To provide more insight into the evolutionary dynamics of the genes, based on the identified gene families and the constructed phylogenetic tree with the predicted divergence times among species, we used CAFE (version 4.2) [90] to analyze gene family expansion and contraction. In CAFE, a random birth and death process was adopted to study gene gain or loss across a specified phylogenetic tree. The gene families with both family-wide and viterbi p-values less than 0.05 were considered to have an accelerated rate for gene gain or loss. Identified gene family expansions and contractions in R. kukunoris were mapped to KEGG pathways for functional enrichment analysis, which was conducted using the enrichment methods implementing hypergeometric test algorithms and the Q-value (FDR, False Discovery Rate) was calculated to adjust the p-values using R-package qvalue [91].

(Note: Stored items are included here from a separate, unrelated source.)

theorem JobState.serves.listed {j : JobState} (h : j.serves ∨ j = .running) : servingStates.contains j = true := by
  rcases h with (h | h | h) | h <;> rw [h] <;> rfl

section Changes

variable {s : State}

/-- A change takes effect at once while no job is RUNNING (R534). -/
theorem State.change_now (idle : s.job.state ≠ .running) (x : Change) : s.change x = s.applyChange x := if_neg idle

/-- While one is, it waits for the boundary. -/
theorem State.change_waits (running : s.job.state = .running) (shut : s.srv.boundary = false) (x : Change) :
    s.change x = { s with srv := { s.srv with changes := s.srv.changes ++ [x] } } :=
  (if_pos running).trans (State.runBoundary_shut shut)

end Changes

/-! ### Customers (R284) -/

/-- A customer's record as CUSTOMER_SET leaves it. -/
def Customer.set (x : Customer) (en : Bool) (refill burst maxWait overdraft w : Nat) : Customer :=
  let y := { x with enabled := en, refill := refill, burst := burst, maxWaitUs := maxWait, overdraft := overdraft }
  if en && !x.enabled then { y with balance := burst, served := 0, win := w }
  else if burst < x.burst then { y with balance := min x.balance burst }
  else y

theorem State.setCustomer_eq (s : State) (k : Nat) (en : Bool) (refill burst maxWait overdraft : Nat) :
    s.setCustomer k en refill burst maxWait overdraft = s.withSrv { s.srv with
      customers :=
        s.srv.customers.put k ((s.srv.customers.find .init k).set en refill burst maxWait overdraft (s.gsc / s.windowNs)) } := rfl

theorem Customer.set_shows (x : Customer) (en refill burst maxWait overdraft w : Nat) :
    let y := x.set (decide (en = 1)) refill burst maxWait overdraft w
    y.enabled = decide (en = 1) ∧ y.refill = refill ∧ y.burst = burst ∧ y.maxWaitUs = maxWait ∧ y.overdraft = overdraft ∧
      y.balance = (if en = 1 ∧ x.enabled = false then (burst : Int) else if burst < x.burst then min x.balance burst else x.balance) := by
  unfold Customer.set
  dsimp only
  by_cases opens : en = 1 ∧ x.enabled = false
  · rw [if_pos (by simp [opens]), if_pos opens]
    exact ⟨rfl, rfl, rfl, rfl, rfl, rfl⟩
  · rw [if_neg (by simpa using opens), if_neg opens]
    split <;> exact ⟨rfl, rfl, rfl, rfl, rfl, rfl⟩

section Customers

variable {s : State} {ch : Nat} {c : Cmd}

theorem customerSet_of {t : State} {r : Reply} (turn : s.carries ch 0x0201 c) (len : c.length = 20) (low : fld c.payload 0 2 < 4096)
    (flag : fld c.payload 2 1 ≤ 1) (reserved : zeroAt c.payload 3 1 = true) (state : s.job.state.serves ∨ s.job.state = .running)
    (act : customerSet.act (s.accepted ch c) ch c.payload = .done t r) (kept : t.host = (s.accepted ch c).host) :
    answered (.customerSet ch) s ch t r :=
  answered_kept (p := customerSet) rfl turn (decide_eq_true len) (by simp [customerSet, low, flag, reserved])
    (JobState.serves.listed state) act kept

theorem customerRead_reads (turn : s.carries ch 0x0202 c) (len : c.length = 2) (low : fld c.payload 0 2 < 4096) (steps : s.stepCount ≠ 0)
    (state : s.job.state.serves ∨ s.job.state = .running) :
    answered (.customerRead ch) s ch (s.accepted ch c) (.ok (s.srv.customers.find .init (fld c.payload 0 2)).bytes) :=
  answered_kept (p := customerRead) rfl turn (decide_eq_true len) (by simp [customerRead, low]) (JobState.serves.listed state)
    (if_neg steps) rfl

end Customers

/-! ### Retiring an adapter (R296) -/

theorem Map.key_ne_of_mem_del {α : Type} {m : Map α} {k : Nat} {e : Nat × α} (mem : e ∈ Map.del m k) : e.1 ≠ k := by
  induction m with
  | nil => cases mem
  | cons x m ih =>
    rw [Map.del] at mem
    split at mem
    next => exact ih mem
    next other =>
      rcases List.mem_cons.mp mem with rfl | later
      · exact other
      · exact ih later

theorem Map.mem_put_key {α : Type} {m : Map α} {k : Nat} {x : α} {e : Nat × α} (mem : e ∈ m.put k x) :
    e = (k, x) ∨ e ∈ m ∧ e.1 ≠ k := by
  rcases Map.mem_ins _ _ _ _ mem with same | kept
  · exact .inl same
  · exact .inr ⟨Map.mem_del _ _ _ kept, Map.key_ne_of_mem_del kept⟩

/-- Waiting requests of an adapter slot end. -/
def State.endWaiting (s : State) (slot : Nat) (e : Nat × Req) : State :=
  if e.2.state = .waiting && e.2.par.adapter = slot then s.endReq e.1 e.2 stAdapterRetired else s

/-- A request that waits for a slot. -/
def Req.waitsFor (q : Req) (slot : Nat) : Prop := q.state = .waiting ∧ q.par.adapter = slot

theorem foldl_endWaiting_reqs {slot : Nat} (l : List (Nat × Req)) (s : State)
    (listed : ∀ e ∈ s.srv.reqs, e.2.waitsFor slot → e ∈ l) :
    ∀ e ∈ (l.foldl (fun s e => s.endWaiting slot e) s).srv.reqs, ¬e.2.waitsFor slot := by
  induction l generalizing s with
  | nil => exact fun e mem waits => absurd (listed e mem waits) List.not_mem_nil
  | cons x l ih =>
    refine ih _ fun e mem waits => ?_
    unfold State.endWaiting at mem
    dsimp only at mem
    split at mem
    next =>
      rcases Map.mem_put_key mem with rfl | ⟨old, other⟩
      · exact absurd waits.1 (by simp)
      · rcases List.mem_cons.mp (listed e old waits) with rfl | later
        · exact absurd rfl other
        · exact later
    next steady =>
      rcases List.mem_cons.mp (listed e mem waits) with rfl | later
      · exact absurd (by simpa [Req.waitsFor] using waits) steady
      · exact later

/-- The slot with its current version draining. -/
def State.drained (s : State) (slot : Nat) : State :=
  (s.setAdapter slot { s.adapter slot with
    retired := true
    versions := (s.adapter slot).versions.map fun v => if v.state = .current then { v with state := .draining } else v }).freeVersions slot

theorem State.retireSlot_eq (s : State) (slot : Nat) :
    s.retireSlot slot = (s.drained slot).srv.reqs.foldl (fun s e => s.endWaiting slot e) (s.drained slot) := rfl

theorem State.adapter_setAdapter (s : State) (k : Nat) (x : AdapterSlot) : (s.setAdapter k x).adapter k = x := Map.find_put_same ..

theorem State.freeVersions_adapter (s : State) (slot : Nat) : (s.freeVersions slot).adapter slot = { s.adapter slot with
    versions := (s.adapter slot).versions.filter fun v => !(v.state = .draining && s.verRefs slot v.num = 0) } :=
  State.adapter_setAdapter ..

theorem State.retireSlot_shows (s : State) (slot : Nat) : ((s.retireSlot slot).adapter slot).retired = true ∧
    (∀ v ∈ ((s.retireSlot slot).adapter slot).versions, v.state ≠ .current) ∧
    (∀ e ∈ (s.retireSlot slot).srv.reqs, e.2.state = .waiting → e.2.par.adapter ≠ slot) ∧
    ({ s.retireSlot slot with srv := s.srv } : State) = s := by
  have drained : (s.drained slot).adapter slot = _ := State.freeVersions_adapter ..
  rw [State.adapter_setAdapter] at drained
  have adapters : (s.retireSlot slot).adapter slot = (s.drained slot).adapter slot := by
    rw [s.retireSlot_eq]
    refine foldl_keeps (fun t : State => t.adapter slot) _ (fun e t => ?_) _ _
    unfold State.endWaiting
    split <;> rfl
  refine ⟨?_, fun v mem => ?_, fun e mem waits same => ?_, ?_⟩
  · rw [adapters, drained]
  · rw [adapters, drained] at mem
    obtain ⟨old, -, rfl⟩ := List.mem_map.mp (List.mem_filter.mp mem).1
    split
    · simp
    next other => exact other
  · rw [s.retireSlot_eq] at mem
    exact foldl_endWaiting_reqs _ _ (fun e old _ => old) e mem ⟨waits, same⟩
  · rw [s.retireSlot_eq]
    refine (foldl_keeps (fun t : State => { t with srv := s.srv }) _ (fun e t => ?_) _ _).trans rfl
    unfold State.endWaiting
    split <;> rfl

theorem adapterRetire_of {s : State} {ch : Nat} {c : Cmd} {t : State} (turn : s.carries ch 0x0204 c) (len : c.length = 2)
    (low : fld c.payload 0 2 < 16384) (steps : s.stepCount ≠ 0) (serving : s.srv.cfg.isSome = true)
    (state : s.job.state.serves ∨ s.job.state = .running) (eq : (s.accepted ch c).change (.retire (fld c.payload 0 2)) = t)
    (kept : t.host = (s.accepted ch c).host) : answered (.adapterRetire ch) s ch t .ok := by
  refine answered_kept (p := adapterRetire) rfl turn (decide_eq_true len) (by simp [adapterRetire, low]) (JobState.serves.listed state) ?_ kept
  rw [← eq]
  refine if_neg ?_
  change ¬((decide (s.stepCount = 0) || s.srv.cfg.isNone) = true)
  obtain ⟨x, cfg⟩ := Option.isSome_iff_exists.mp serving
  simp [steps, cfg]

/-! ### Installing an adapter (R294, R295) -/

/-- The number of a slot's next version. -/
def AdapterSlot.nextNum (x : AdapterSlot) : Nat := if x.installed then (x.last + 1) % 65536 else 1

/-- The version that a copy is installed as. -/
def AdapterSlot.nextVer (x : AdapterSlot) (rank base size : Nat) (digest : Bytes) : Version :=
  { num := x.nextNum, state := .loading, rank := rank, base := base, size := size, digest := digest, resDigest := [], loaded := false }

theorem State.installCopy_shows (a : State) (ch slot rank region : Nat) (m : Manifest) (digest : Bytes) (base : Nat) (copy : Bytes) :
    let t := a.installCopy ch slot rank region m digest base copy
    let x := a.adapter slot
    t.adapter slot = { x with
        last := x.nextNum, installed := true, versions := x.versions ++ [x.nextVer rank base m.resSize digest] } ∧
      t.far.mem = (a.farPut region base copy).far.mem ∧ (t.adapterLoad slot x.nextNum).isSome = true ∧
      (t.host, t.job, t.cores) = (a.host, a.job, a.cores) := by
  dsimp only
  unfold State.installCopy
  dsimp only
  refine ⟨?_, ?_, ?_, ?_⟩
  · refine (State.background_leaves (v := fun t : State => t.adapter slot) (fun _ _ => rfl) ..).trans ?_
    exact State.adapter_setAdapter ..
  · exact (State.background_mem ..).1
  · unfold State.adapterLoad
    rw [List.find?_isSome]
    exact ⟨_, List.mem_append_right _ (List.mem_singleton_self _), decide_eq_true rfl⟩
  · exact State.background_leaves (v := fun t : State => (t.host, t.job, t.cores)) (fun _ _ => rfl) ..

section Install

variable {s : State} {ch : Nat} {c : Cmd}

theorem adapterInstall_act {a : State} {v v2 : HostView} {region : Nat} {l : List (Nat × Nat)} {m : Manifest} {bs : Map Bytes}
    {copy b : Bytes} {base : Nat} (serving : a.srv.cfg.isSome = true) (adapters : a.serveCfg.adapters = some region)
    (few : (a.adapter (fld b 0 2)).versions.length < 4) (scatter : v.scatter (fld b 8 8) (fld b 4 4) = some l)
    (manifest : a.readManifest v l (sub b 16 48) id = .ok m) (blocks : readBlocks m v v2 l m.blocks 0 m.bytes.length [] = .inl bs)
    (built : residentCopy m ((List.range m.blocks).flatMap fun i => bs.find [] i) a.coreCount = .inl copy)
    (room : lowestFit a.adapterUsed 0 (a.regionBytes region) m.resSize = some base) : (adapterInstall v v2).act a ch b =
      .goOn (a.installCopy ch (fld b 0 2) (fld b 2 2) region m (sub b 16 48) base copy) := by
  obtain ⟨x, cfg⟩ := Option.isSome_iff_exists.mp serving
  simp only [adapterInstall, adapters, cfg, Option.isNone_some, Bool.false_eq_true, if_false, if_neg (Nat.not_le.mpr few), scatter, manifest,
    blocks, built, room]

theorem adapterInstall_installs {v v2 : HostView} {region : Nat} {l : List (Nat × Nat)} {m : Manifest} {bs : Map Bytes}
    {copy : Bytes} {base : Nat} (turn : s.carries ch 0x0203 c) (len : c.length = 68) (fields : (adapterInstall v v2).fields c.payload = true)
    (state : s.job.state.serves ∨ s.job.state = .running) (serving : s.srv.cfg.isSome = true)
    (adapters : s.serveCfg.adapters = some region) (few : (s.adapter (fld c.payload 0 2)).versions.length < 4)
    (scatter : v.scatter (fld c.payload 8 8) (fld c.payload 4 4) = some l)
    (manifest : (s.accepted ch c).readManifest v l (sub c.payload 16 48) id = .ok m)
    (blocks : readBlocks m v v2 l m.blocks 0 m.bytes.length [] = .inl bs)
    (built : residentCopy m ((List.range m.blocks).flatMap fun i => bs.find [] i) s.coreCount = .inl copy)
    (room : lowestFit s.adapterUsed 0 (s.regionBytes region) m.resSize = some base) :
    completes (.adapterInstall ch v v2) s fun t => (t.cmdOf ch).any (fun d => d.executing) = true ∧
      let x := s.adapter (fld c.payload 0 2)
      (t.adapter (fld c.payload 0 2)).last = x.nextNum ∧
        x.nextVer (fld c.payload 2 2) base m.resSize (sub c.payload 16 48) ∈ (t.adapter (fld c.payload 0 2)).versions ∧
        t.far.mem = ((s.accepted ch c).farPut region base copy).far.mem ∧ (t.adapterLoad (fld c.payload 0 2) x.nextNum).isSome = true ∧
        t.job = s.job ∧ t.cores = s.cores := by
  obtain ⟨adapter, mem, load, kept⟩ := (s.accepted ch c).installCopy_shows ch (fld c.payload 0 2) (fld c.payload 2 2) region m
    (sub c.payload 16 48) base copy
  have act := adapterInstall_act (a := s.accepted ch c) (ch := ch) serving adapters few scatter manifest blocks built room
  generalize (s.accepted ch c).installCopy ch (fld c.payload 0 2) (fld c.payload 2 2) region m (sub c.payload 16 48) base copy = t
    at adapter mem load kept act
  obtain ⟨host, kept⟩ := Prod.mk.inj kept
  obtain ⟨job, cores⟩ := Prod.mk.inj kept
  refine ⟨t, Eq.trans (b := (adapterInstall v v2).row ch s) rfl ((adapterInstall v v2).row_goOn turn (decide_eq_true len) fields
    (JobState.serves.listed state) act (State.keepsOrder_of (by rw [host]; rfl) (by rw [host]))), ?_, ?_, ?_, mem, load, job, cores⟩
  · have cmd : t.cmdOf ch = some { c with executing := true } :=
      (congrArg (fun h : HostBlk => (h.chans.find .init ch).cmd) host).trans (s.accepted_executing ch c)
    rw [cmd]
    rfl
  · rw [adapter]
    rfl
  · rw [adapter]
    exact List.mem_append_right _ (List.mem_singleton_self _)

end Install

/-! ### The read-back of an adapter (R295) -/

section LoadDone

variable {s : State} {slot ver region : Nat} {l : CasLoad} (load : s.adapterLoad slot ver = some l)
  (adapters : s.serveCfg.adapters = some region)
include load adapters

Several genes (e.g., 4-hydroxyphenylpyruvate dioxygenase(hpd), Alkaline Phosphatase(ALPL), Aldehyde dehydrogenase 6 family member A1(Aldh6a1), Glucose-6-phosphate dehydrogenase(G6pd), Phosphoenolpyruvate Carboxykinase 2(PCK2), NAD synthetase 1(NADSYN1), aldehyde dehydrogenase 6 family member A1 (Aldh6a1), endothelial PAS domain protein 1(EPAS1), Flap structure-specific endonuclease 1 (FEN1) and Glucose-6-phosphate dehydrogenase(G6PD) have been shown to be positively selected in high-altitude environments[5, 33, 35, 36]. In order to test whether any of these genes are important in adaptation to high-altitudes in R. kukunoris, we identified genes showing signals of positive selection in the R. kukunoris genome. Single-copy genes of N. parkeri, R. catesbeiana, R. kukunoris, R. temporaria, B. gargarizans, and R. marina were obtained using Orthofinder (version 2.4). then MAFFT (parameters:–localpair –maxiterate 1000) was used for protein alignment of each gene family, and the protein alignment was transformed with codon alignment in PAL2NAL (version 14) after which the CodeML program in PAML (version 4.9i; F3 × 4 model of codon frequencies) was used to detect positively selected genes in the clade containing N. parkeri, R. catesbeiana, R. kukunoris, R. temporaria, B. gargarizans, and R. marina. Among them, the branch-site model was used, and likelihood ratio tests (LRTs) were calculated (p < 0.05) between Model A (foreground clade ω > 1) and null Model (any sites forbidden ω > 1). Posterior probability was calculated using empirical Bayes method (BEB) and posterior probability > 0.95 was considered as positively selected gene. Finally, the R-package clusterProfile was used for the GO and KEGG enrichment analysis of positively selected genes [92].